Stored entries
==============================

-- ==== Sys2Proof/Machine/Ops.lean ====
section
/-! DEFINITION. The named operations over a group and the device: registers, masks, numerical events, `%cki`, writes by
parties other than cores, the end of a group, removal of a context, taking a trap and returning from one, entering
emulation and returning (spec/02 R32-R36; spec/03 R61-R66; spec/04; spec/09; spec/18 R316). -/

namespace Sys2Proof.Machine

/-- The group on turn and the device: what every meaning but a register write changes. -/
structure Mach where
  g : Group
  d : Dev
  deriving DecidableEq, Repr

def State.mach (s : State) : Mach := ⟨s.grp, s.dev⟩
def State.put (s : State) (m : Mach) : State := { s with grp := m.g, dev := m.d }

/-- A step acts, unless it writes a line that the host may hold: then back-invalidations are sent and it waits for their
answers (spec/22 R353). -/
def State.commit (s : State) (m : Mach) : Host.Outcome State Fault Refusal :=
  if m.d.pkg.asking = s.dev.pkg.asking then .next (s.put m)
  else
    let t := (m.d.pkg.asking.drop s.dev.pkg.asking.length).foldl (fun (t : Tab Bool) l => t.insert l true) s.dev.pkg.backInv
    .next { s with dev := { s.dev with pkg := { s.dev.pkg with backInv := t } }, stalled := true }

/-- A step that always acts. -/
def act (f : CtlRegs → Mach → Mach) (s : State) : Host.Outcome State Fault Refusal := s.commit (f s.regs s.mach)

/-- A step that may have to wait: none leaves everything as it stands and marks the turn as waiting. -/
def actOrWait (f : CtlRegs → Mach → Option Mach) (s : State) : Host.Outcome State Fault Refusal :=
  match f s.regs s.mach with
  | some m => s.commit m
  | none => .next { s with stalled := true }

/-- A step that also writes control registers acts, or waits, in the same way. -/
def State.adopt (s t : State) : Host.Outcome State Fault Refusal :=
  if t.dev.pkg.asking = s.dev.pkg.asking then .next t else s.commit t.mach

/-- A step that changes only the group. -/
def onGroup (f : Group → Group) (s : State) : Host.Outcome State Fault Refusal := .next { s with grp := f s.grp }

/-! ### Registers of a group -/

/-- `s0` reads zero (R74). -/
def Group.rs (g : Group) (k : Nat) : Word := if k = 0 then 0 else g.s.getD k 0
/-- A write to `s0` is discarded (R74). -/
def Group.setS (g : Group) (k : Nat) (x : Word) : Group := if k = 0 then g else { g with s := g.s.set k x 0, badScalar := g.badScalar.erase k }
def Group.rc (g : Group) (k : Nat) : Cap := g.c.getD k {}
def Group.setC (g : Group) (k : Nat) (x : Cap) : Group := { g with c := g.c.set k x {}, badScalar := g.badScalar.erase (64 + k) }
/-- The next scalar word. -/
def Group.advance (g : Group) : Group := { g with pc := g.pc + 4 }
/-- `s`d := x, and on to the next word. -/
def Group.result (g : Group) (d : SReg) (x : Word) : Group := (g.setS d.toNat x).advance
/-- `c`d := x, and on to the next word. -/
def Group.capResult (g : Group) (d : CReg) (x : Cap) : Group := (g.setC d.toNat x).advance
/-- The nesting counter of a lane (R82). -/
def Group.counter (g : Group) (l : Nat) : Nat := g.nest.getD l 0
/-- `m0`: the present lanes whose counter is zero (R80). -/
def Group.m0 (g : Group) : Word := maskOf g.width fun l => bit g.present l && g.counter l = 0
/-- `m`k of the scalar side. -/
def Group.mask (g : Group) (k : Nat) : Word := if k = 0 then g.m0 else g.m.getD k 0
/-- Write `m`k, k ≥ 1; bits at or above W are discarded (R80). -/
def Group.setM (g : Group) (k : Nat) (x : Word) : Group := { g with m := g.m.set k (x &&& maskBelow g.width) 0, badScalar := g.badScalar.erase (128 + k) }

/-- Change the operands of every block of the group: those queued, and those that a trap or emulation frame holds. -/
def Group.mapViews (g : Group) (f : View → View) : Group :=
  let bs (l : List Block) : List Block := l.map fun b => { b with view := f b.view }
  let fr (o : Option Frame) : Option Frame := o.map fun x => { x with blocks := bs x.blocks }
  { g with queue := bs g.queue, trapFrame := fr g.trapFrame, emuFrame := fr g.emuFrame }

/-- A lane word's write of `s`k reaches the operands of its own and of every later block (R71). -/
def Group.laneSetS (g : Group) (k : Nat) (x : Word) : Group :=
  if k = 0 then g else
  (g.setS k x).mapViews fun v => { v with s := v.s.set k x 0 }
/-- A lane word's write of `m`k, likewise, in the lanes on which it runs: the others keep their bit, in the register and in each
block's operands (R81). -/
def Group.laneSetM (g : Group) (k : Nat) (run x : Word) : Group :=
  let put (old : Word) : Word := old &&& ~~~run ||| x &&& run
  (g.setM k (put (g.m.getD k 0))).mapViews fun v => { v with m := v.m.set k (put (v.m.getD k 0) &&& maskBelow g.width) 0 }

/-- The operands as a block queued now would see them. -/
def Group.viewNow (g : Group) : View := { s := g.s, c := g.c, m := g.m, x := g.x, tile := g.tile }
/-- The operands of the lane word on turn (R71). -/
def Group.view (g : Group) : View :=
  match g.queue with
  | b :: _ => b.view
  | [] => g.viewNow

/-- Has the lane stream nothing pending (`lwait`)? -/
def Group.lanesIdle (g : Group) : Bool := g.queue.isEmpty

/-! ### Paths -/

def pathCode : Path → Nat
  | .ld => 0 | .st => 1 | .cp => 2 | .mx => 3 | .cl => 4 | .fx => 5

/-- The in-flight counter of a path (R103). -/
def Group.count (g : Group) (p : Path) : Nat := (g.flights.filter fun f => f.path == p).length
/-- Raise a counter: a new operation in flight, numbered `nextOp`. -/
def Group.raise (g : Group) (p : Path) : Group :=
  let n := g.issued.getD (pathCode p) 0 + 1
  { g with flights := g.flights ++ [⟨p, g.nextOp, n, false, 0⟩], nextOp := g.nextOp + 1
           issued := g.issued.set (pathCode p) n 0 }

/-- The position of an operation on its path; the next one if it is not in flight. -/
def Group.posOf (g : Group) (id : Nat) : Nat :=
  match g.flights.find? (fun f => f.id == id) with
  | some f => f.pos
  | none => 0
/-- May the counter rise (R103: at most 1,023)? -/
def Group.canRaise (g : Group) (p : Path) : Bool := decide (g.count p < 1023)

/-- Drop the completed operations that stand first on a path: the counter falls in issue order. Their greatest write
time is kept until a wait joins them. -/
def Group.retire (g : Group) (p : Path) : Group :=
  let mine := g.flights.filter fun f => f.path == p
  let fallen := mine.takeWhile fun f => f.done
  let ids := fallen.map fun f => f.id
  let t := fallen.foldl (fun acc f => max acc f.wts) (g.unjoined.getD (pathCode p) 0)
  { g with
    flights := g.flights.filter fun f => !(f.path == p && ids.contains f.id)
    unjoined := g.unjoined.set (pathCode p) t 0 }

/-- An operation completes. -/
def Group.complete (g : Group) (id wts : Nat) : Group :=
  match g.flights.find? (fun f => f.id == id) with
  | none => g
  | some f =>
    let g := { g with flights := g.flights.map fun (f : Flight) => if f.id = id then { f with done := true, wts := max f.wts wts } else f }
    g.retire f.path

/-- Find a group wherever it stands, and change it. -/
def Mach.onGid (m : Mach) (gid : Nat) (f : Group → Group) : Mach :=
  if m.g.gid = gid && m.g.live then { m with g := f m.g }
  else { m with d := { m.d with groups := m.d.groups.modify gid f } }
def Mach.group? (m : Mach) (gid : Nat) : Option Group :=
  if m.g.gid = gid && m.g.live then some m.g else m.d.groups.find? gid
/-- Bring a group to the turn; the group that had it goes back among the others. -/
def Mach.focus (m : Mach) (gid : Nat) : Mach :=
  if m.g.gid = gid && m.g.live then m
  else match m.d.groups.find? gid with
  | none => m
  | some g =>
    let t := m.d.groups.erase gid
    { g := g, d := { m.d with groups := if m.g.live then t.insert m.g.gid m.g else t } }
/-- Change every group that meets a condition. -/
def Mach.onGroups (m : Mach) (p : Group → Bool) (f : Group → Group) : Mach :=
  { g := if m.g.live && p m.g then f m.g else m.g
    d := { m.d with groups := m.d.groups.map fun e => (e.1, if p e.2 then f e.2 else e.2) } }
/-- Every live group. -/
def Mach.allGroups (m : Mach) : List Group := (if m.g.live then [m.g] else []) ++ m.d.groups.map fun e => e.2

/-! ### Events to the host and the log -/

/-- Types of event records. The spec gives the record's shape and not the codes (notes/assumptions/16). -/
def evNev : Nat := 1
def evHalt : Nat := 2
def evExit : Nat := 3
def evKernelEnd : Nat := 4
def evPacket : Nat := 5
def evQueueError : Nat := 6
def evOverrun : Nat := 7
def evHatMiss : Nat := 8
def evPeerLost : Nat := 9
def evPause : Nat := 10
def evResume : Nat := 11
def evDieFault : Nat := 12

/-- Queue an event record: type and source, context, payload (spec/21 R343). -/
def post (d : Dev) (ty src ctx : Nat) (lo hi : Word) : Dev :=
  { d with pkg := { d.pkg with events := d.pkg.events ++
      [⟨BitVec.ofNat 64 (ty + 256 * src), BitVec.ofNat 64 ctx, lo, hi⟩] } }

/-! ### Writes and reads by other parties -/

/-- A context uses a peer (spec/22 R370). -/
def usePeer (d : Dev) (ctx j : Nat) : Dev :=
  let x := d.ctx ctx
  if x.peers.contains j then d else d.setCtx ctx { x with peers := x.peers ++ [j] }

/-- Split [a, a + n) at line borders. -/
def lineRuns (a : Nat) : Nat → Nat → List (Nat × Nat)
  | 0, _ => []
  | _, 0 => []
  | fuel + 1, n =>
    let k := min n (128 - a % 128)
    (a, k) :: lineRuns (a + k) fuel (n - k)

/-- The host address of a byte of the host range (spec/22 R350). -/
def hostAddr? (p : Pkg) (a : Nat) : Option Nat :=
  match spaceOf a with
  | .host w => some ((p.hat.getD w (0, 0)).2.toNat / 2 ^ 21 * 2 ^ 21 + (a - Config.hostBase) % 2 ^ 40)
  | _ => none

/-- One request leaves through a port (spec/22 R350, R358). -/
def sendOne (d : Dev) (gid flight a n : Nat) (write : Option (List Byte)) (env : Bool) (wait : RemoteWait) (marks : List Bool)
    (guard : Option Nat := none) : Dev :=
  let port := match spaceOf a with
    | .peer j _ => lanePort d j (laneOf a)
    | _ => none
  { d with
    remotes := d.remotes ++ [{ id := d.nextId, gid := gid, flight := flight, addr := a, haddr := hostAddr? d.pkg a, len := n
                               write := write, envelope := env, psn := marks.any id, marks := marks, lane := laneOf a, port := port
                               guard := guard, wait := wait }]
    nextId := d.nextId + 1 }

/-- An access leaves through a port, for a context if one is named: a request for each line (spec/22 R358). `psn` marks the
poisoned bytes of its data. -/
def sendRemote (d : Dev) (ctx : Option Nat) (gid flight a n : Nat) (write : Option (List Byte)) (env : Bool) (wait : RemoteWait)
    (psn : List Bool := []) : Dev :=
  let d := match ctx, spaceOf a with
    | some c, .peer j _ => usePeer d c j
    | _, _ => d
  let guard := ctx.bind fun c => if (d.parts.getD (d.ctx c).part {}).prot then some (d.ctx c).part else none
  (lineRuns a (n + 1) n).foldl (fun d r =>
    let part {β : Type} (l : List β) : List β := (l.drop (r.1 - a)).take r.2
    sendOne d gid flight r.1 r.2 (write.map part) env wait (part psn) guard) d

/-- A data write by a party that is not a core (R386): at the home, or through a port. -/
def partyStore (d : Dev) (a : Nat) (bs : List Byte) (poison offDie : Bool) : Dev :=
  if leaves d a then sendRemote d none 0 0 a bs.length (some bs) false .none
  else
    let d := (lineRuns a (bs.length + 1) bs.length).foldl (fun d r => homeStore d r.1 r.2 offDie) d
    plainStore d a bs poison

/-- A read at the homes of a range (R386). -/
def homesRead (d : Dev) (a n : Nat) : Dev := (lineRuns a (n + 1) n).foldl (fun d x => homeRead d x.1) d

/-- A read by a party that is not a core (R386). -/
def partyRead (d : Dev) (a n : Nat) : Dev × Fetched :=
  let d := homesRead d a n
  (d, d.mem.fetch a n)

/-! ### `%cki` and numerical events -/

/-- A consuming operation (spec/09 R180, R181). -/
def consume (d : Dev) (ctx src : Nat) : Dev :=
  let x := d.ctx ctx
  d.setCtx ctx { x with
    pcount := if x.pcount = BitVec.allOnes 16 then x.pcount else x.pcount + 1
    psrc := if x.psn then x.psrc else BitVec.ofNat 3 src
    psn := true }

/-- A fallback (spec/02 R31): the lowest code of the word is recorded if WARN was clear. -/
def warn (d : Dev) (ctx : Nat) (codes : List Nat) : Dev :=
  match codes.min? with
  | none => d
  | some c =>
    let x := d.ctx ctx
    d.setCtx ctx { x with wcode := if x.warn then x.wcode else BitVec.ofNat 4 c, warn := true }

/-- Count n events of a class (R63-R65): the flag, the saturating COUNT, and the action at the first crossing of THRESH
in the window. Says whether the action traps the group. -/
def countClass (d : Dev) (ctx cls n : Nat) : Dev × Bool :=
  if n = 0 then (d, false)
  else
    let x := d.ctx ctx
    let r := x.nev.getD cls 0
    let old := (r.extractLsb' 0 32).toNat
    let thr := (r.extractLsb' 32 16).toNat
    let actn := (r.extractLsb' 62 2).toNat
    let new := satAdd (2 ^ 32 - 1) old n
    let fires := decide (old ≤ thr) && decide (thr < new) && !x.fired.getD cls false
    let r' := (r &&& ~~~(0xFFFFFFFF : Word)) ||| BitVec.ofNat 64 new
    let d := d.setCtx ctx { x with
      nev := x.nev.set cls r' 0
      nevflag := setBit x.nevflag cls true
      fired := if fires then x.fired.set cls true false else x.fired }
    let d := if fires && decide (2 ≤ actn) then post d evNev cls ctx (BitVec.ofNat 64 cls) (BitVec.ofNat 64 new) else d
    (d, fires && actn % 2 = 1)

/-- Count events of every class of a word or operation; the lowest class whose action traps the group (R66). -/
def countEvents (d : Dev) (ctx : Nat) (counts : List (Nat × Nat)) : Dev × Option Nat :=
  counts.foldl (fun (r : Dev × Option Nat) e =>
    let (d, t) := countClass r.1 ctx e.1 e.2
    (d, match r.2 with
      | some c => some c
      | none => if t then some e.1 else none)) (d, none)

/-- The classes of an event set, one event each (an engine operation or a scalar word, R62). -/
def onceEach (e : Ev) : List (Nat × Nat) := ((List.range 7).filter fun c => bit e c).map fun c => (c, 1)

/-- The group of the other copy of a dual pair with the same index (spec/18 R317). -/
def Mach.twin (m : Mach) (g : Group) : Option Group :=
  if !g.dual then none
  else match (m.d.team g.team).partner with
  | none => none
  | some t => m.allGroups.find? fun x => x.team == t && x.index == g.index

/-- A change of a group that its shadow copy follows (spec/18 R319): only the primary's engine operations run. -/
def Mach.onPair (m : Mach) (gid : Nat) (f : Group → Group) : Mach :=
  match m.group? gid with
  | none => m
  | some g =>
    let m := m.onGid gid f
    match (if g.shadow then none else m.twin g) with
    | none => m
    | some x => m.onGid x.gid f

==============================

Problem: Using the data above, extract exactly the lines from the one that holds "if m.d.pkg.asking = s.dev.pkg.asking" to the one that holds "zero (R74). -/", both ends included, and no others.

Response to the exercise:
  if m.d.pkg.asking = s.dev.pkg.asking then .next (s.put m)
  else
    let t := (m.d.pkg.asking.drop s.dev.pkg.asking.length).foldl (fun (t : Tab Bool) l => t.insert l true) s.dev.pkg.backInv
    .next { s with dev := { s.dev with pkg := { s.dev.pkg with backInv := t } }, stalled := true }

/-- A step that always acts. -/
def act (f : CtlRegs → Mach → Mach) (s : State) : Host.Outcome State Fault Refusal := s.commit (f s.regs s.mach)

/-- A step that may have to wait: none leaves everything as it stands and marks the turn as waiting. -/
def actOrWait (f : CtlRegs → Mach → Option Mach) (s : State) : Host.Outcome State Fault Refusal :=
  match f s.regs s.mach with
  | some m => s.commit m
  | none => .next { s with stalled := true }

/-- A step that also writes control registers acts, or waits, in the same way. -/
def State.adopt (s t : State) : Host.Outcome State Fault Refusal :=
  if t.dev.pkg.asking = s.dev.pkg.asking then .next t else s.commit t.mach

/-- A step that changes only the group. -/
def onGroup (f : Group → Group) (s : State) : Host.Outcome State Fault Refusal := .next { s with grp := f s.grp }

/-! ### Registers of a group -/

/-- `s0` reads zero (R74). -/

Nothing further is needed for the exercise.